This repository contains the code for generating SPARQL queries from natural language text using the chain of thought approach.
To run the system locally, follow one of the methods below based on your preferences and settings:
If you are using Conda, create the environment with the following commands:
conda env create -f environment.yml
conda activate sparqlgen
If you are not using Conda, you can create the environment with this command:
pip install -r requirements.txt
We have provided the sentence embeddings and other relevant information, but users can create their own embeddings using the notebook in the temp folder. To obtain the context examples (embeddings and other information), download the necessary files to the temp
directory using the following command:
wget https://anon.to/?https://files.dice-research.org/datasets/COT-SPARQLGEN/dbpedia_examples.parquet https://anon.to/?https://files.dice-research.org/datasets/COT-SPARQLGEN/embeddings_dbpedia.pkl https://anon.to/?https://files.dice-research.org/datasets/COT-SPARQLGEN/embeddings_wikidata.pkl https://anon.to/?https://files.dice-research.org/datasets/COT-SPARQLGEN/wikidata_examples.parquet
You are now ready to run the system with the following command:
python main.py --model_path --kb --question
For example:
python main.py --model_path TheBloke/CodeLlama-34B-Instruct-GPTQ --kb dbpedia --question 'what is the capital of Germany'
You can select the knowledge base using dbpedia or wikidata. Also, you can change the model based on the available system.

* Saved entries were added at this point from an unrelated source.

-- ==== Sys2Proof/Tests/Slice0.lean ====
section
/-! SUPPORT. Tests: ill-formed terms that the decode checks refuse, single steps with results that the spec's worked examples and tables give, and for each
statement states and operands that meet its hypotheses. -/

set_option Elab.async false

namespace Sys2Proof.Tests

open Sys2Proof Sys2Proof.Machine Sys2Proof.Decode Sys2Proof.Safety Sys2Proof.Claims

/-! ## Small states -/

/-- Two acting threads on core 0 with t1 = 3, 4; t2 = 7, 8; t3 = 5 and others 0; w2 = 9, w3 = 12,
w4 and w5 label pointers, w6 a pointer into `.core`; p1 true in thread 0, q1 true. -/
def g0 : Group :=
  { blk := 1, ext0 := 2, allot := 128, act := 3, code := 0x1000000000000000, len := 1
    t := [(1, { v := 3 }), (2, { v := 7 }), (3, { v := 5 }), (129, { v := 4 }), (130, { v := 8 })]
    w := [(2, { v := 9 }), (3, { v := 12 }), (4, { v := 0x1000000000000010 }), (5, { v := 0x1000000000000040 }), (6, { v := 0x2100000000000020 })], p := [(1, { v := true })], q := [(1, { v := true })] }

/-- A state in which group record `g` holds lane 0 of core 0, whose turn it is; its block is block 1. -/
def st (g : Group) (b : Block := { hdr := { regs := 128, cbsz := 64 }, groups := [0], live := 1 }) : Machine.State :=
  { State.reset with groups := [(0, g)], blocks := [(1, b)], lanes := [(0, { slot := some 0 })], nextId := 2 }

/-- The same on system core 0. -/
def stSys (g : Group) : Machine.State :=
  { State.reset with groups := [(393216, g)], blocks := [(1, { core := 1536, part := 15, hdr := { regs := 128, cbsz := 64 }, groups := [393216], live := 1 })]
                     lanes := [(49152, { slot := some 0 })], cur := 49152, nextId := 2 }

/-- The state `st g0`. -/
def s0 : Machine.State := st g0

/-- Operands in thread form, and in uniform form. -/
def tt (d a b : Opd) : Args := ⟨{}, ⟨d, false⟩, ⟨a, false⟩, ⟨b, false⟩⟩
def uu (d a b : Opd) : Args := ⟨{ u := true }, ⟨d, false⟩, ⟨a, false⟩, ⟨b, false⟩⟩

/-- The operands of a word. -/
def opds (i : Instr) : Args := (argsOf i).getD (tt .none .none .none)

/-- What an instruction leads to, if that is a next state. -/
def after (i : Instr) (s : Machine.State) : Machine.State := match exec i s with | .next t => t | _ => State.reset

/-- Thread register `k` of thread `t` of the group on core 0. -/
def rd (s : Machine.State) (t k : Nat) : Nat := ((s.grp 0).treg t k).v.toNat

/-- `Passes`, as a decision. -/
def passesB (c : Iss) (h : Hdr) (rs : List Read) (dst : Bool) : Bool :=
  ((guardThreads c h).all fun t => !(guardAt c h t).2.isTent && decide ((guardAt c h t).2 ≠ .pois)) &&
  (rs.all fun r => r.vals.all fun x =>
    decide (x.2.st ≠ .empty) && tagFits r.role.fmt x.2 && (!r.role.waits || !x.2.st.isTent) && (!r.role.consumes || decide (x.2.st ≠ .pois))) && !dst

theorem passes_of {c : Iss} {h : Hdr} {rs : List Read} {dst : Bool} (e : passesB c h rs dst = true) : Passes c h rs dst := by
  simp only [passesB, Bool.and_eq_true, decide_eq_true_eq, List.all_eq_true, Bool.not_eq_true', Bool.or_eq_true] at e
  obtain ⟨⟨h2, h3⟩, h4⟩ := e
  refine ⟨h2, fun r hr x hx => ?_, h4⟩
  obtain ⟨⟨⟨a, b⟩, c⟩, d⟩ := h3 r hr x hx
  exact ⟨a, b, fun hw => by simpa [hw] using c, fun hc => by simpa [hc] using d⟩

/-- `Issues` for some thread, as a decision. -/
def issuesB (s : Machine.State) (gid : Nat) (i : Instr) : Bool :=
  let o := opds i
  let c := issOf s gid
  decide (s.issuer = some gid) && passesB c o.hdr (reads c i o (acting c o.hdr)) (dstEmpty c (acting c o.hdr) (spec i).d.width o.d.x) && !(acting c o.hdr).isEmpty

theorem issues_of {s : Machine.State} {gid : Nat} {i : Instr} (h : issuesB s gid i = true) : Issues s gid i (opds i) ∧ actingOf s gid (opds i) ≠ [] := by
  simp only [issuesB, Bool.and_eq_true, decide_eq_true_eq, Bool.not_eq_true'] at h
  exact ⟨⟨h.1.1, passes_of h.1.2⟩, by simpa [actingOf] using h.2⟩

/-- Every instruction of a list issues with its operands in a state, for some thread. -/
def AllIssue (s : Machine.State) (gid : Nat) (xs : List Instr) : Prop := ∀ i ∈ xs, Issues s gid i (opds i) ∧ actingOf s gid (opds i) ≠ []

theorem all_issue {s : Machine.State} {gid : Nat} {xs : List Instr} (h : xs.all (issuesB s gid) = true) : AllIssue s gid xs :=
  fun i hi => issues_of (List.all_eq_true.mp h i hi)

/-! ## Witnesses: integer, logic and move instructions -/

/-- Hypotheses of `IntegerResults`: each instruction issues, with 32-bit and with 64-bit operands. -/
theorem witness_integerResults : AllIssue s0 0
    [.iadd false (tt (.t 4) (.t 1) (.t 2)), .iadd true (tt (.t 4) (.t 2) (.w 2)), .isub false (tt (.t 4) (.t 1) (.t 2)), .imul false (tt (.t 4) (.t 1) (.imm 3)),
     .imulh ⟨true, true⟩ (tt (.t 4) (.t 2) (.t 0)), .imad false (tt (.t 1) (.t 1) (.t 2)), .imin ⟨false, false⟩ (tt (.t 4) (.t 1) (.t 2)),
     .imax ⟨true, true⟩ (tt (.t 4) (.t 0) (.t 2)), .iabs false (tt (.t 4) (.t 1) .none), .ineg true (tt (.t 4) (.t 0) .none),
     .and false (tt (.t 4) (.t 1) (.t 2)), .or false (tt (.t 4) (.t 1) (.t 2)), .xor true (tt (.t 4) (.t 0) (.t 2)), .andn false (tt (.t 4) (.t 1) (.t 2)),
     .not false (tt (.t 4) (.t 1) .none), .shl false (tt (.t 4) (.t 1) (.imm 32)), .shr true (tt (.t 4) (.t 0) (.imm 64)), .sar false (tt (.t 4) (.t 1) (.imm 31)),
     .rotl false (tt (.t 4) (.t 1) (.t 2)), .popc false (tt (.t 4) (.t 1) .none), .clz true (tt (.t 4) (.t 0) .none), .ctz false (tt (.t 4) (.t 1) .none),
     .brev false (tt (.t 4) (.t 1) .none), .iadd true (uu (.w 4) (.w 2) (.w 3))] := all_issue (by decide +kernel)

/-- Hypotheses of `BitsAndCarries`. -/
theorem witness_bitsAndCarries : AllIssue s0 0
    [.funs true (tt (.t 1) (.t 2) (.imm 31)), .bfx true (tt (.t 4) (.t 1) (.imm 0x2000)), .bfx false (tt (.t 4) (.t 1) (.imm 0)), .bfi (tt (.t 1) (.t 2) (.imm 0x041C)),
     .permb (tt (.t 1) (.t 2) (.imm 0x7F30)), .iaddc ⟨1, false⟩ (tt (.t 4) (.t 1) (.t 2)), .iaddc ⟨1, true⟩ (uu (.w 4) (.w 2) (.w 3)),
     .isel ⟨1, false⟩ (tt (.t 4) (.t 1) (.t 2))] := all_issue (by decide +kernel)

/-- Hypotheses of `CompareAndMove`: the integer class and the float classes of `SETP`. -/
theorem witness_compareAndMove : AllIssue s0 0
    [.icmp ⟨.lt, true, false⟩ (tt (.t 4) (.t 1) (.t 2)), .setp ⟨.int, .ge, false, false⟩ (tt (.p 2) (.t 1) (.t 2)), .setp ⟨.f32, .nan, false, false⟩ (tt (.p 2) (.t 1) (.t 2)),
     .setp ⟨.f64, .num, false, false⟩ (tt (.p 2) (.t 0) (.t 2)), .mov false (tt (.t 4) (.t 1) .none), .movi false (tt (.t 4) (.long 0xBF80) (.long 0)),
     .lea ⟨7, false⟩ (tt (.t 4) (.t 1) (.t 2))] := all_issue (by decide +kernel)

/-! ## Witnesses: pointers, floating point, conversions, special functions -/

/-- A pointer instruction issues, and the rule gives a value in every acting thread. -/
def ptrOkB (i : Instr) (f : Nat → Nat → Nat → Except Reason Nat) : Bool :=
  issuesB s0 0 i && (actingOf s0 0 (opds i)).all fun t => let x := srcsOf s0 0 i (opds i) t; (f x.1.v x.2.1.v x.2.2.v).isOk

theorem ptr_ok_of {i : Instr} {f : Nat → Nat → Nat → Except Reason Nat} (h : ptrOkB i f = true) :
    ∃ v : Nat → Nat, Issues s0 0 i (opds i) ∧ ∀ t ∈ actingOf s0 0 (opds i),
      f (srcsOf s0 0 i (opds i) t).1.v (srcsOf s0 0 i (opds i) t).2.1.v (srcsOf s0 0 i (opds i) t).2.2.v = .ok (v t) := by
  simp only [ptrOkB, Bool.and_eq_true, List.all_eq_true] at h
  let r (t : Nat) : Except Reason Nat := f (srcsOf s0 0 i (opds i) t).1.v (srcsOf s0 0 i (opds i) t).2.1.v (srcsOf s0 0 i (opds i) t).2.2.v
  refine ⟨fun t => match r t with | .ok n => n | .error _ => 0, (issues_of h.1).1, fun t ht => ?_⟩
  have e : (r t).isOk = true := h.2 t ht
  show r t = .ok (match r t with | .ok n => n | .error _ => 0)
  cases hr : r t with
  | ok n => rfl
  | error x => rw [hr] at e; cases e

/-- A pointer instruction issues, and the rule gives a fault in its one acting thread, thread 0. -/
def ptrBadB (i : Instr) (f : Nat → Nat → Nat → Except Reason Nat) (r : Reason) : Bool :=
  issuesB s0 0 i && decide ((actingOf s0 0 (opds i)).head? = some 0) &&
    (let x := srcsOf s0 0 i (opds i) 0; match f x.1.v x.2.1.v x.2.2.v with | .error e => decide (e = r) | .ok _ => false)

theorem ptr_bad_of {i : Instr} {f : Nat → Nat → Nat → Except Reason Nat} {r : Reason} (h : ptrBadB i f r = true) :
    Issues s0 0 i (opds i) ∧ (∃ rest, actingOf s0 0 (opds i) = [] ++ 0 :: rest) ∧
      f (srcsOf s0 0 i (opds i) 0).1.v (srcsOf s0 0 i (opds i) 0).2.1.v (srcsOf s0 0 i (opds i) 0).2.2.v = .error r := by
  simp only [ptrBadB, Bool.and_eq_true, decide_eq_true_eq] at h
  refine ⟨(issues_of h.1.1).1, ?_, ?_⟩
  · have := h.1.2
    revert this
    cases actingOf s0 0 (opds i) <;> simp
  · have := h.2
    revert this
    cases f _ _ _ <;> simp

/-- Hypotheses of the first half of `Pointers`: the last offset of a region, the first and the last of a local space, both ends of a field. -/
theorem witness_pointers :
    ([(.pmk false (tt (.t 12) (.w 2) (.imm 5)), fun _ a b => pmkSpec false a b), (.pmk true (tt (.t 12) (.imm 3) (.imm 5)), fun _ a b => pmkSpec true a b),
      (.padd false (tt (.t 12) (.w 4) (.imm 0xFFF0)), fun _ a b => paddSpec false a b), (.padd true (tt (.t 12) (.w 4) (.imm 0xFFFF)), fun _ a b => paddSpec true a b),
      (.padd false (tt (.t 12) (.w 6) (.imm 0xFFE0)), fun _ a b => paddSpec false a b), (.pdif (tt (.t 12) (.w 4) (.w 5)), fun _ a b => pdifSpec a b),
      (.pset .off (uu (.w 4) (.imm 3) .none), fun d a _ => psetSpec .off d a), (.pset .space (uu (.w 6) (.imm 3) .none), fun d a _ => psetSpec .space d a)]
      : List (Instr × (Nat → Nat → Nat → Except Reason Nat))).all (fun x => ptrOkB x.1 x.2) = true ∧
    AllIssue s0 0 [.pget .form (tt (.t 12) (.w 4) .none), .pget .addr (tt (.t 12) (.w 6) .none), .pform 15 (tt (.p 2) (.w 4) .none)] :=
  ⟨by decide +kernel, all_issue (by decide +kernel)⟩

/-- Hypotheses of the second half of `Pointers`: a sum one past the region, pointers of different forms, a field too wide. -/
theorem witness_pointerFaults :
    ([(.pmk false (tt (.t 12) (.w 4) (.imm 5)), fun _ a b => pmkSpec false a b, .form), (.pmk true (tt (.t 12) (.imm 4) (.imm 5)), fun _ a b => pmkSpec true a b, .form),
      (.padd false (tt (.t 12) (.w 4) (.imm 0xFFEF)), fun _ a b => paddSpec false a b, .straddle), (.padd false (tt (.t 12) (.w 2) (.imm 1)), fun _ a b => paddSpec false a b, .form),
      (.pdif (tt (.t 12) (.w 4) (.w 6)), fun _ a b => pdifSpec a b, .form), (.pset .space (uu (.w 6) (.imm 4) .none), fun d a _ => psetSpec .space d a, .form),
      (.pset .off (uu (.w 6) (.imm 4) .none), fun d a _ => psetSpec .off d a, .form)]
      : List (Instr × (Nat → Nat → Nat → Except Reason Nat) × Reason)).all (fun x => ptrBadB x.1 x.2.1 x.2.2) = true := by decide +kernel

We used the following datasets during our experiments:
Wikidata | Dbpedia |
---|---|
QALD-10 | QALD-9 |
LcQuad2.0 | Vquanda |
The datasets are available for download in the dataset
folder of our repository.
We have provided a link to the embeddings and relevant data. However, if you wish to create your own embeddings, the code is available in the temp
folder, named embeddings.ipynb
. We utilized all-MiniLM-L6-v2
for sentence encoding, but users may change it according to their requirements.
contexta.py
provides all the details about the models and tools used for entity linking for DBpedia and Wikidata, respectively. This is also optional, and users may use the tools of their preference.